As a fascinating insider's view into one group of admirers of Reich, the book gives remarkable new insight into the struggle between Reich's work and the United States government that set out to brutally crush it. With the government-sponsored Nazi-like burning of Reich's books in 1956, and the imprisonment and killing of Reich in 1957, the child Wright watches as many of the adults in her world go down in that shipwreck. And then, like Peter Reich in his BOOK OF DREAMS, she has to grow up and make sense of the terrible events she witnessed and was part of.
Usanner
The storyline of The All Souls' Waiting Room is a frank and eye-opening look into the child-rearing techniques of Wilhelm Reich as interpreted by the adults who raised a now young-adult and suicidal Johnnine, the main character of the book.
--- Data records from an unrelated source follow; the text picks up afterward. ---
/-- A remote head has gone silent (R168). -/
def Kernel.silentRemote (d : Sdi) (k : Kernel) (head : Nat) : Kernel :=
  match k.head head with
  | some h => if h.cause == .remoteSilent then k else k.headTo d head .fault .remoteSilent
  | none => k

/-- STALE_HOLD of a section: a bounding remote head's newest report is older than three cycles (R169). -/
def Kernel.staleSec (d : Sdi) (k : Kernel) (sec : Nat) : Bool :=
  (d.headsOf sec).any fun n => match d.head n, k.head n with
    | some r, some h => r.kind != 0 && 3 * d.cycleMs < k.reportAge h
    | _, _ => false

/-- The watch over remote reports (R168, R169). -/
def Kernel.watchRemote (d : Sdi) (k : Kernel) : Kernel :=
  let k := (d.heads.filter (·.kind != 0)).foldl (fun k r => match k.head r.index with
    | some h => if 2000 ≤ k.reportAge h then k.silentRemote d r.index else k
    | none => k) k
  { k with sections := k.sections.map fun s => { s with stale := k.staleSec d s.index } }

/-! ## Step 1 of the evaluation -/

/-- The events up to the horizon are processed (R163.3). -/
def Kernel.runEvents (d : Sdi) (k : Kernel) (h : Int) : Kernel :=
  let evs := (k.ev.evX h ++ k.ev.evY h).filter (·.time ≤ h)
  let k := { k with ev := { k.ev with
    pendX := k.ev.pendX.filter fun r => !(near h (2 * ((recOwn r).toNat : Int)) ≤ h)
    pendY := match k.ev.valid, k.ev.theta with
      | true, some th => k.ev.pendY.filter fun r => !(near h (2 * ((recOwn r).toNat : Int) - th) ≤ h)
      | _, _ => k.ev.pendY } }
  (evs.foldl (fun l x => insEvent x l) []).foldl (Kernel.axEvent d) k

/-- The evaluator in one evaluation (R163): mapping, remote reports, local edges; `reports` holds the payloads of this
evaluation with their kind and source. -/
def Kernel.axles (d : Sdi) (k : Kernel) (xs ys : List SensorRec) (reports : List (Nat × Nat × List Byte)) : Kernel :=
  let before := k.ev.horizon
  let old := k.heads
  let k := { k with ev := (k.ev.take_ xs ys).mapStep, heads := k.heads.map fun h => { h with sawPos := false, sawNeg := false } }
  let k := reports.foldl (Kernel.remotePayload d) k
  let k := (k.markStarts d false xs).markStarts d true ys
  let k := { k with ev := { k.ev with horizon := k.ev.horizonNow } }
  let k := match k.ev.horizon with | some h => k.runEvents d h | none => k
  let k := (k.watchSp d before).watchRemote d
  { k with heads := k.heads.map fun h =>
      if h.busy then { h with quietAt := some k.vital, idleRun := 0 }
      else if h.sawPos || h.sawNeg || (old.find? (·.index == h.index)).any (·.rejected != h.rejected) then
        { h with idleRun := 0 }
      else { h with idleRun := h.idleRun + 1 } }

/-! ## Track sections as elements -/

/-- A TS element's state in step 1 (R172). -/
def Kernel.stepTs (d : Sdi) (k : Kernel) (e : Elem) (t : TsSt) : TsSt :=
  match e.spec with
  | .ts src _ ac _ delay =>
    let fault := src != 0 && k.attr e.id 2 == 1
    let (st, stale) := if src = 0 then (match k.sec ac with | some s => (s.state, s.stale) | none => (.disturbed, false))
      else (if fault then TState.disturbed else if k.attr e.id 1 == 1 && k.attr e.id 3 == 0 then .clear else .occupied, false)
    { t with state := st, sourceFault := fault, routeClear := !stale && st == .clear && d.cycles delay ≤ t.clearRun }
  | _ => t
As a child of the 1950s when parents ruled and children had no recourse, I immediately connected with Johnnine's story and the results of the perhaps well-intended but spirit-damaging way of growing up that was inflicted upon her.
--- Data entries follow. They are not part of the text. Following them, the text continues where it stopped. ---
/-- The binding of vital output `n`: PARALLEL_TWIN, test off-pulses on, TEST_PERIOD_MS. -/
def Sdi.voutBind (d : Sdi) (n : Nat) : Option (Nat × Bool × Bool × Nat) :=
  d.bindings.findSome? fun b => match b.addr with
    | .vout bk o par test per => if (bk - 1) * 8 + (o - 1) == n then some (b.element, par, test, per) else none
    | _ => none

/-- PARALLEL_TWIN of an output. -/
def Sdi.parallel (d : Sdi) (n : Nat) : Bool := match d.voutBind n with | some (_, p, _, _) => p | none => false

/-- The twin's command of an output, from the newest agreed Veneer frame (R228). -/
def Kernel.twinOn (k : Kernel) (n : Nat) : Bool := (k.twin.cmdSeen.get (Ch.ofIdx (n / 8))).getLsbD (n % 8)

/-- An output fails (R227). -/
def Kernel.failVout (k : Kernel) (n cause : Nat) : Kernel :=
  (k.modVout n fun v => { v with failed := true, cause := cause, partner := none, nextTest := none, onRun := 0 }).note
    (0xC0 + n)

/-- RB_P and RB_M of an output in the agreed frame, and whether either is UNKNOWN. -/
def Kernel.readback (k : Kernel) (n : Nat) : Bool × Bool × Bool :=
  let b := k.bank (n / 8)
  (b.img.rbP.getLsbD (n % 8), b.img.rbM.getLsbD (n % 8), b.unkP.getLsbD (n % 8) || b.unkM.getLsbD (n % 8))

/-- The readback of a bank may be judged (R225). -/
def Kernel.judgeable (k : Kernel) (bank : Nat) : Bool :=
  let b := k.bank bank
  b.state == .running && !b.stat 2 && !b.stat 3 && !b.stat 4

/-- The latched frame is the test frame of output `n` (R224). -/
def Kernel.testOf (k : Kernel) (n : Nat) : Bool :=
  (k.bank (n / 8)).testFrame && k.tests.get (Ch.ofIdx (n / 8)) == some n

/-- The cause by which an output's readback fails it, 0 when it is healthy (R225, R228). -/
def verdict (on test parallel : Bool) (p m : Bool) : Nat :=
  if test then (if p then 5 else if m then 6 else 0)
  else
    let c := if on then (if p && m then 0 else if p then 4 else 3) else (if p then 1 else if m then 2 else 0)
    if c != 0 && parallel then 8 else c

/-- The twin's command of an output as the judgement sees it (R228): how many evaluations it has been unchanged. -/
def VoutSt.seeTwin (v : VoutSt) (tw : Bool) : VoutSt :=
  { v with twinCmd := tw, twinRun := if tw == v.twinCmd then v.twinRun + 1 else 0 }

/-- The judgement of one output (R225, R228). -/
def Kernel.judgeVout (d : Sdi) (k : Kernel) (n : Nat) : Kernel :=
  let k := k.modVout n fun v => v.seeTwin (k.twinOn n)
  let v := k.vout n
  let (p, m, unk) := k.readback n
  let par := d.parallel n
  let twinOk := !par || (2 ≤ v.sameRun && 2 ≤ v.twinRun && 3 ≤ k.twin.frames)
  let ok := k.judgeable (n / 8) && !unk && !v.failed && twinOk
  let test := k.testOf n
  let rb := BitVec.ofNat 4 (bit p + 2 * bit m + 4 * bit unk + 8 * bit (k.bank (n / 8)).testFrame)
  let k := k.modVout n fun v => { v with readback := rb, judged := ok }
  if !ok then k
  else
    let c := verdict (v.cmd || (par && k.twinOn n)) test par p m
    if c = 0 then (if test then k.modVout n fun v => { v with tests := v.tests + 1 } else k)
    else
      let k := k.failVout n c
      if c = 1 then k.modBank (n / 8) fun b =>
        if b.search.isNone && b.waiting.isEmpty then { b with search := some (n, []) }
        else { b with waiting := b.waiting ++ [n] }
      else k

/-- X and Y are wired together (R226). -/
def Kernel.wire (k : Kernel) (x y : Nat) : Kernel :=
  let had := (k.vout y).failed
  let k := k.modVout x fun v => { v with partner := some y }
  let k := if had && (k.vout y).cause == 7 then k
           else (k.noteIf (!had) (0xC0 + y)).modVout y fun v =>
             { v with failed := true, cause := 7, partner := some x, nextTest := none, onRun := 0 }
  k.modBank (x / 8) fun b =>
    { b with waiting := b.waiting.filter (· != x)
             search := match b.search with | some (z, _) => if z = x then none else b.search | none => none }

/-- Every test frame is judged for the outputs of the bank that hold P_FEED without a partner (R226). -/
def Kernel.partnerScan (k : Kernel) (bank : Nat) : Kernel :=
  match k.tests.get (Ch.ofIdx bank) with
  | some y =>
    if k.testOf y && k.judgeable bank then
      ((List.range 8).map (bank * 8 + ·)).foldl (fun k x =>
        let v := k.vout x
        let (p, _, _) := k.readback x
        if x != y && v.failed && v.cause == 1 && v.partner.isNone && !p && !(k.bank bank).unkP.getLsbD (x % 8) then
          k.wire x y
        else k) k
    else k
  | none => k

/-- A partner search that waits starts in the evaluation after the running one has ended (R226). -/
def BankSt.nextSearch (b : BankSt) (k : Kernel) : BankSt :=
  let live := fun (n : Nat) => (k.vout n).failed && (k.vout n).cause == 1 && (k.vout n).partner.isNone
  let w := b.waiting.filter live
  match b.search with
  | some (x, _) => if live x then { b with waiting := w } else { b with search := none, waiting := w }
  | none => match w with
    | x :: l => { b with search := some (x, []), waiting := l }
    | [] => { b with waiting := [] }

/-- One non-vital output (R229): a mismatch in two evaluations in a row is recorded and counted once a run. Readback is not judged
where it is UNKNOWN or UF_LOW is agreed (R54, R221). -/
def NvSt.step (v : NvSt) (rb unk low : Bool) : NvSt :=
  let v := { v with rb := rb, unk := unk }
  if unk || low then { v with run := 0 }
  else if rb == v.cmd then { v with run := 0, counted := false }
  else if 1 ≤ v.run && !v.counted then { v with run := v.run + 1, counted := true, mismatches := v.mismatches + 1 }
  else { v with run := v.run + 1 }

/-- Every non-vital output in step 1 (R229). -/
def Kernel.stepNv (k : Kernel) : Kernel :=
  (List.range 16).foldl (fun k n =>
    let b := k.bank (n / 4)
    let o := k.nvs.getD n NvSt.reset
    let v := o.step (b.img.rbN.getLsbD (n % 4)) (b.unkN.getLsbD (n % 4)) b.low
    let k := { k with nvs := modNth k.nvs n fun _ => v }
    k.noteIf (v.mismatches != o.mismatches) (bankSrc (n / 4) 6)) k

/-- The readback part of step 1. -/
def Kernel.stepReadback (d : Sdi) (k : Kernel) : Kernel :=
  let k := [0, 1, 2, 3].foldl (fun k n => k.modBank n fun b => b.nextSearch k) k
  let k := (List.range 32).foldl (fun k n => k.judgeVout d n) k
  ([0, 1, 2, 3].foldl Kernel.partnerScan k).stepNv

/-- Banks, inputs and pairs in step 1 (R218 to R221). -/
def Kernel.fieldStep (d : Sdi) (k : Kernel) (ag : Quad AgreedBank) : Kernel :=
  let k := [0, 1, 2, 3].foldl (fun k n => k.stepBank n (ag.get (Ch.ofIdx n))) k
  (k.stepInputs d).stepPairs d

/-! ## In-attributes -/

/-- A field in a payload (R78): `width` bits from bit `bt` of byte `off` on, bit 0 the least significant of a byte
(assumption 23). -/
def fieldBits (l : List Byte) (off bt width : Nat) : Option Nat :=
  if off * 8 + bt + width ≤ l.length * 8 then some (ofLe (slice l off 3) / 2 ^ bt % 2 ^ width) else none

/-- A field written into a payload. -/
def setFieldBits (l : List Byte) (off bt width v : Nat) : List Byte :=
  if off * 8 + bt + width ≤ l.length * 8 then
    let m := min 3 (l.length - off)
    let old := ofLe (slice l off m)
    let new := old - (old / 2 ^ bt % 2 ^ width) * 2 ^ bt + (v % 2 ^ width) * 2 ^ bt
    l.take off ++ le m new ++ l.drop (off + m)
  else l

/-- The restrictive value of an in-attribute (R117, R118, R172). -/
def restrictiveVal (s : ElemSpec) (a : Nat) : Nat :=
  match s with
  | .pt .. => bit (a == 3)
  | .lx .. => bit (a == 3)
  | .ts .. => bit (a == 2 || a == 3)
  | _ => 0

/-- The session a partner holds. -/
def Kernel.sessOf (k : Kernel) (p : Nat) : Option (Nat × SessSt) :=
  (k.sess.zipIdx.find? fun x => x.1.state != .unbound && x.1.partner == p).map fun x => (x.2, x.1)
Wright draws vivid imagery with her words, allowing the reader to experience her story in great depth. Her style and hard-hitting honesty made this my summer's "couldn't put it down" read. Moments of humor do well to offset the grim details of the main character's childhood, which could otherwise be difficult to take in.

I loved this quirky, sobering and well-written book...makes me hope for more - both a continuation of Johnnine's story and anything else Wright wants to share. Her website - bohemianbuddhistreview.com - features a great collection of her current musings and never fails to give me a smile and something to think about. But it's like trying to fill up on appetizers when I'm hankering for an entree...bring it on!
Acrobat
This real-life story blends with a fantastical experience that looks at life and death from new perspectives, esp. for the young woman involved. I was both highly amused by her macabre sense of humor, and appalled at her childhood treatment by supposedly intelligent adults who were determined to mold her into the "perfect Reichian child", whatever that means. Loved the bits with the shrinks arguing back and forth, but could've lived without the operatic cherubs (and maybe even the Akashic Recorder, kind of a creepy dude who doesn't do much except observe the proceedings). The book does leave you with a strong sense of optimism about life, in spite of its inevitable painful drawbacks, and I'd recommend All Souls to anyone who likes razor-sharp writing, strong characters, and a moving plot, especially anyone dealing with ideas about suicide! [Spoiler alert: it doesn't work.]